L. CASH AND CASH EQUIVALENTS
2014
£m 2013 £m
Bank and cash balances – 1
Short-term deposits (including demand and time deposits) 3 8
3 9
M. CASH FLOWS FROM OPERATING ACTIVITIES
2014
£m 2013 £m
Profit for the year before tax 125 92
Adjustments to reconcile profit for the year to cash flows from operating activities
Interest income from other Group entities (48) (49)
Fair value gains/(losses) on derivatives (5) 2
Dividends received (94) (58)
Write down of loans to Group entities 10 –
Share-based payment charge 7 6
Net decrease/(increase) in investment assets 26 (6)
Net (increase)/decrease in working capital (6) 88
Cash generated by operations 15 75
N. CAPITAL AND RISK MANAGEMENT
The Company’s capital comprises share capital and all reserves. At 31 December 2014, total capital was £1,454 million (2013: £1,441 million). The movement in capital in the year comprises the total comprehensive income for the year attributable to owners of £125 million
(2013: £92 million), proceeds from the issue of ordinary share capital, net of associated commission and expenses, of £1 million
(2013: £233 million), payment of dividends of £120 million (2013: £120 million) and a credit to equity for equity-settled share-based payments
of £7 million (2013: £6 million).
There are no externally imposed capital requirements on the Company. The Company’s capital is monitored by the Directors and managed
on an ongoing basis via a monthly close process to ensure that it remains positive at all times.

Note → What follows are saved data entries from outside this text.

-- ==== Sys2Proof/Machine/Matrix.lean ====
section
/-!
DEFINITION. The matrix unit (R189 to R200, R305 to R310): its operations, its instructions and remote commands.
-/

namespace Sys2Proof.Machine

/-! ### Geometry (R190, R192) -/

/-- The depth K of one `MMA` (R190). -/
def mmaDepth (ty : BitVec 5) : Nat :=
  match ty.toNat with
  | 8 => 8
  | 9 => 16
  | 10 | 11 => 32
  | 18 | 23 => 128
  | _ => 64

/-- The size of an operand element in half bytes (R190). -/
def mmaHalves (ty : BitVec 5) : Nat :=
  match ty.toNat with
  | 8 => 16
  | 9 => 8
  | 10 | 11 => 4
  | 18 | 23 => 1
  | _ => 2

/-- Scale bytes of a panel in memory: 32, 64 for the 4-bit types, none without scales (R190). -/
def scaleBytes (ty : BitVec 5) : Nat := if isScaled ty then 16 * (mmaDepth ty / 32) else 0

/-- Bytes of a panel (R190). -/
def panelBytes : Nat := 1024

/-- The encoding at (row or column r, index k) of a panel (R190). -/
def panelRaw (ty : BitVec 5) (bytes : List Byte) (r k : Nat) : Nat :=
  let h := mmaHalves ty
  if h = 1 then
    let x := (bytes.getD (64 * r + k / 2) 0).toNat
    if k % 2 = 0 then x % 16 else x / 16
  else leValue ((bytes.drop (64 * r + k * (h / 2))).take (h / 2))

/-- The value of an operand's encoding; a `.cb4` code selects its table entry (R93, R193, R194). -/
def operandValue (tbl : Vector (BitVec 16) 16) (ty : BitVec 5) (raw : Nat) : XVal :=
  if ty = 18 then fmtBf16.xval (tbl[Fin.ofNat 16 raw]).toNat 0
  else if ty = 0 then intXval true 8 raw 0
  else if isScaled ty then (fmtOf (mxElem ty)).xval raw 0
  else (fmtOf ty).xval raw 0

/-- A panel for a latch buffer: of 64 scales it keeps those of the even blocks, and it is "scale split" when a pair of
blocks of a column differs (R192). -/
def latchPanel (ty : BitVec 5) (bytes scales : List Byte) : Panel :=
  if scales.length = 64 then
    let even := (List.range 32).map fun i => scales.getD (2 * i) 0
    let odd := (List.range 32).map fun i => scales.getD (2 * i + 1) 0
    ⟨ty, bytes, even, even != odd⟩
  else ⟨ty, bytes, scales, false⟩

/-- The kept scale of block q of column c of a latch buffer (R192). -/
def Panel.scale (b : Panel) (c q : Nat) : Nat :=
  (if mmaHalves b.type = 1 then b.scales.getD (2 * c + q / 2) 0 else b.scales.getD (2 * c + q) 0).toNat

/-! ### Accumulation (R94, R193, R194) -/

/-- The sum of one group of products, exact, under the group's scales. -/
def groupSum (tbl : Vector (BitVec 16) 16) (ty : BitVec 5) (a b : List Byte) (sa sb i c k0 n : Nat) : XVal :=
  let term (k : Nat) : XVal :=
    (xMul (operandValue tbl ty (panelRaw ty a i k)) (operandValue tbl ty (panelRaw ty b c k))).val
  let sum := ((List.range (n - 1)).map (k0 + 1 + ·)).foldl (fun x k => (xAdd x (term k)).val) (term k0)
  if !isScaled ty then sum
  else if sa = 255 || sb = 255 then .nan
  else sum.down (254 - (sa : Int) - sb)

/-- The format of an accumulator for an operand type (R194). -/
def accType (ty : BitVec 5) : BitVec 5 := if ty = 8 then 8 else 9

/-- The accumulators a job or store of a type names (R193, R198). -/
def accsOf (ty : BitVec 5) (n : BitVec 2) : List (BitVec 2) := if ty = 8 then [n, n + 1] else [n]

/-- Element e of an accumulator: the FP64 element of a pair takes the tail of the higher member (R194). -/
def Matrix.element (m : Matrix) (ty : BitVec 5) (n : BitVec 2) (e : Fin 256) : FElem :=
  let lo := (m.acc[n.toFin])[e]
  if ty = 8 then
    let hi := (m.acc[(n + 1).toFin])[e]
    ⟨hi.val ++ lo.val, hi.tail⟩
  else ⟨zx64 lo.val, lo.tail⟩

/-- An accumulator with every element replaced (R194). -/
def Matrix.setElements (m : Matrix) (ty : BitVec 5) (n : BitVec 2) (f : Fin 256 → FElem) : Matrix :=
  if ty = 8 then
    let lo : Vector Elem 256 := Vector.ofFn fun e => ⟨(f e).bits.setWidth 32, 0⟩
    let hi : Vector Elem 256 := Vector.ofFn fun e => ⟨(f e).bits.extractLsb' 32 32, (f e).tail⟩
    { m with acc := (m.acc.set n.toFin lo).set (n + 1).toFin hi }
  else { m with acc := m.acc.set n.toFin (Vector.ofFn fun e => ⟨(f e).bits.setWidth 32, (f e).tail⟩) }

/-- One element after the groups of an `MMA` in ascending k (R94). -/
def accumulate (tbl : Vector (BitVec 16) 16) (ty : BitVec 5) (a : List Byte) (sa : List Byte) (b : Panel)
    (i c : Nat) (x : FElem) : FElem :=
  let k := mmaDepth ty
  let n := min k 32
  let q := k / 32
  (List.range (k / n)).foldl (fun x g =>
    let s := groupSum tbl ty a b.bytes (sa.getD (i * q + g) 0).toNat (b.scale c g) i c (n * g) n
    let r := arith (fmtOf (accType ty)) (xAdd ((tyOf (accType ty)).xval x) s)
    ⟨r.bits, r.tail⟩) x

/-- The accumulators after an `MMA` (R193). -/
def Matrix.multiply (m : Matrix) (ty : BitVec 5) (n : BitVec 2) (a sa : List Byte) (b : Panel) : Matrix :=
  m.setElements ty n fun e => accumulate m.tbl ty a sa b (e.val / 16) (e.val % 16) (m.element ty n e)

/-- Bits 9 and 8 of a completion word: an infinity, a NaN among the elements of an accumulator (R194, R195). -/
def Matrix.kinds (m : Matrix) (ty : BitVec 5) (n : BitVec 2) : BitVec 2 :=
  let vs := (List.finRange 256).map fun e => (tyOf (accType ty)).xval (m.element ty n e)
  (if vs.any (fun v => match v with
    | .inf _ _ => true
    | _ => false) then 2#2 else 0) ||| (if vs.any (· == .nan) then 1#2 else 0)

/-- Whether an accumulator of a type is marked bad (R310). -/
def Matrix.isBad (m : Matrix) (ty : BitVec 5) (n : BitVec 2) : Bool := (accsOf ty n).any fun a => m.bad[a.toFin]

/-- Whether a read of an accumulator of a type finds a parity error (R309). -/
def Matrix.parityError (m : Matrix) (ty : BitVec 5) (n : BitVec 2) : Bool :=
  (accsOf ty n).any fun a => m.flipped[a.toFin]

/-- The accumulators of a type that a read found in error are marked bad (R309, R310). -/
def Matrix.markBad (m : Matrix) (ty : BitVec 5) (n : BitVec 2) : Matrix :=
  (accsOf ty n).foldl (fun m a =>
    if m.flipped[a.toFin] then { m with bad := m.bad.set a.toFin true, flipped := m.flipped.set a.toFin false } else m) m

/-- Whether a queued job names one of the accumulators (R198). -/
def Matrix.names (m : Matrix) (accs : List (BitVec 2)) : Bool :=
  m.jobs.any fun j => (accsOf j.type j.acc).any accs.contains

/-! ### Writes by engines (R195, R205) -/

/-- A store-release by an engine at a core: performed at its home, or none while the home cannot perform it (R157,
R262, R269); one bound to a view whose commit has begun is performed behind that commit (R239). -/
def State.engineWrite (s : State) (core space mcore addr : Nat) (view : Nat) (bytes : List Byte)
    (own : Option (Nat × BitVec 16)) :
    Option State :=
  let p := pkgOf core
  if space = spGLOBAL then
    match (do
      let s ← s.reachAll p core addr (linesOf addr bytes.length)
      let s ← if view = 0 then .ok s else s.versionsFor p view addr (linesOf addr bytes.length)
      s.poisonAll p (if view = 0 then [] else [view]) (linesOf addr bytes.length)
      .ok s : Except Miss State) with
    | .error _ => none
    | .ok s =>
      if (s.pkg p).commits.any (·.view == view) then none
      else if view = 0 then
        some ((s.writeGlobal addr bytes own).refreshLines p (linesOf addr bytes.length))
      else some (s.updPkg p (·.updView view (·.write addr bytes)))
  else if (s.pkg (pkgOf mcore)).fenced.contains (false, (s.pkg (pkgOf mcore)).coreDie (dieOf mcore)) ||
      s.saved mcore || !s.pairServed core mcore || !s.routed p (pkgOf mcore) then none
  else some (s.writeLocal mcore addr bytes own)

/-! ### The unit's operations, local and remote -/

/-- The unit of a core changed: it has been used since its core's last restore (R302). -/
def State.updMatrix (s : State) (c : Nat) (f : Matrix → Matrix) : State :=
  s.updCore c fun k => { k with matrix := { f k.matrix with used := true } }

/-- A panel becomes FULL in arrival order (R193). -/
def Matrix.arrive (m : Matrix) (b : Panel) : Matrix := { m with latch := m.latch ++ [b] }

/-- The table of `.cb4` from 32 bytes (R191). -/
def tableOf (bytes : List Byte) : Vector (BitVec 16) 16 :=
  Vector.ofFn fun i => BitVec.ofNat 16 (leValue ((bytes.drop (2 * i.val)).take 2))

/-- A job enters the queue under the next identifier (R193). -/
def Matrix.queue (m : Matrix) (j : Job) : Matrix := { m with jobs := m.jobs ++ [j], next := m.next + 1 }

/-- The elements an `MSTACC` stores, with their flags (R198). -/
def Matrix.stored (m : Matrix) (ty : BitVec 5) (n : BitVec 2) (fcr : Word) : List FRes :=
  (List.finRange 256).map fun e => elCvtf (accType ty) ty fcr e.val (m.element (accType ty) n e)

/-- The bytes of stored elements. -/
def storedBytes (ty : BitVec 5) (l : List FRes) : List Byte := l.flatMap fun x => leBytes (tyBytes ty) x.bits.toNat

/-- Bytes cut into pieces of 16 at rising addresses (R198, R223). -/
def pieces16 (a : Nat) : List Byte → List (Nat × List Byte)
  | b0 :: b1 :: b2 :: b3 :: b4 :: b5 :: b6 :: b7 :: b8 :: b9 :: b10 :: b11 :: b12 :: b13 :: b14 :: b15 :: rest =>
    (a, [b0, b1, b2, b3, b4, b5, b6, b7, b8, b9, b10, b11, b12, b13, b14, b15]) :: pieces16 (a + 16) rest
  | [] => []
  | l => [(a, l)]

/-! ### Local instructions -/

/-- A matrix instruction inside a world escapes, with the address of its memory operand (R200). -/
def State.noWorld (s : State) (a : Nat) : Except FaultInfo Unit :=
  if s.me.inWorld then .error (mkFault 0x06 0 (BitVec.ofNat 64 a)) else .ok ()

/-- An instruction that does not issue while a condition holds: its turn passes (R193, R198). -/
def State.hold (waits : State → Bool) (s : State) (k : State → Out) : Out := if waits s then .next s else k s

/-- The unit of the issuing thread's core. -/
def State.unit (s : State) : Matrix := (s.core s.me.home).matrix

/-- The accumulators that a command names. -/
def MatrixCommand.accs (x : MatrixCommand) : List (BitVec 2) := if x.op = 4 then [x.acc] else accsOf x.type x.acc

/-- Whether a command that has come later must not pass one that waits: both load the latch, both queue a job, or one uses
the table or an accumulator that the other writes (R189). -/
def MatrixCommand.behind (h x : MatrixCommand) : Bool :=
  let shares := h.accs.any x.accs.contains
  match h.op.toNat with
  | 1 => x.op == 1
  | 2 => x.op == 2 || (x.op == 3 && x.type == 18)
  | 3 => x.op == 3 || (x.op == 2 && h.type == 18) || ((x.op == 4 || x.op == 5) && shares)
  | _ => (x.op == 3 || x.op == 4 || x.op == 5) && shares

/-- Whether an accepted command that waits comes before a command of the unit's own core (R189). -/
def Matrix.holdsBack (m : Matrix) (op : BitVec 4) (ty : BitVec 5) (acc : BitVec 2) : Bool :=
  m.held.any fun h => h.cmd.behind ⟨nullCap, op, ty, acc, 0, 0, 0⟩

/-- The `MLDB`s of a core's threads that are loading: each has taken an EMPTY buffer (R191). -/
def Core.loading (k : Core) : Nat :=
  (k.slots.toList.filter fun t => t.wait == .request && match t.held with
    | some (.mldb _ _ _ _) => true
    | _ => false).length

/-- Whether the latch of a core has no EMPTY buffer that is not taken (R191, R193). -/
def Core.latchFull (k : Core) : Bool := decide (2 ≤ k.matrix.latch.length + k.loading)

/-- Jobs in a unit's queue, those of accepted commands that wait among them (R189, R193). -/
def Matrix.jobCount (m : Matrix) : Nat := m.jobs.length + (m.held.filter (·.job.isSome)).length

/-- Whether `MLDB` waits for an EMPTY latch buffer (R191). -/
def State.latchFull (s : State) : Bool :=
  ((s.core s.me.home).latchFull || s.unit.holdsBack 1 0 0) && !s.me.inWorld

/-- Whether `MTBL` waits for a queued `.cb4` job (R191). -/
def State.tableBusy (s : State) : Bool := (s.unit.jobs.any (·.type == 18) || s.unit.holdsBack 2 0 0) && !s.me.inWorld

/-- Whether `MMA` finds the job queue full (R193), or an accepted command that it may not pass (R189). -/
def State.jobsFull (ty : BitVec 5) (acc : BitVec 2) (s : State) : Bool :=
  (decide (4 ≤ s.unit.jobCount) || s.unit.holdsBack 3 ty acc) && !s.me.inWorld

/-- Whether `MZERO` (`op` 4) or `MSTACC` (5) waits for a job that names the accumulator (R189, R198). -/
def State.accBusy (op : BitVec 4) (ty : BitVec 5) (n : BitVec 2) (s : State) : Bool :=
  (s.unit.names (if op = 4 then [n] else accsOf ty n) || s.unit.holdsBack op ty n) && !s.me.inWorld

/-- The checks of an operand panel and its scales (R191). -/
def State.panelTargets (s : State) (a b : BitVec 5) (c : BitVec 3) (ty : BitVec 5) (spaces : List Nat) :
    Except FaultInfo (Target × Option Target) := do
  let r := s.regs
  let x ← s.checked (r.cap c) (r.offset a) panelBytes 64 spaces pRD .load
  let y ← if isScaled ty then
      (s.checked (r.cap c) (r.offset b) (scaleBytes ty) 32 spaces pRD .load).map some
    else .ok none
  s.noWorld x.va
  .ok (x, y)

/-- The scalar sources of a panel operand. -/
def panelSrcs (ty a b : BitVec 5) : List (BitVec 5) := if isScaled ty then [a, b] else [a]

Details of the Group risk management policies are outlined in note 40 to the consolidated financial statements.
The primary operation of the Company is to act as the listed company for the Group. The Company’s other assets and liabilities mainly consist
of receivables and borrowings from and to other Group entities. The principal risks and uncertainties facing the Company are:
– interest rate risk, since the movement in interest rates will impact the value of interest receivable and payable by the Company; – liquidity risk, exposure to liquidity risk as a result of normal business activities, specifically the risk arising from an inability to meet
short-term cash flow requirements; and
– credit risk, arising from the default of the counterparty to a particular financial asset and is significantly reduced as assets are primarily
inter-company receivables from other group entities.
The Company’s exposure to all these risks is monitored by the Directors, who agree policies for managing each of these risks on an ongoing basis.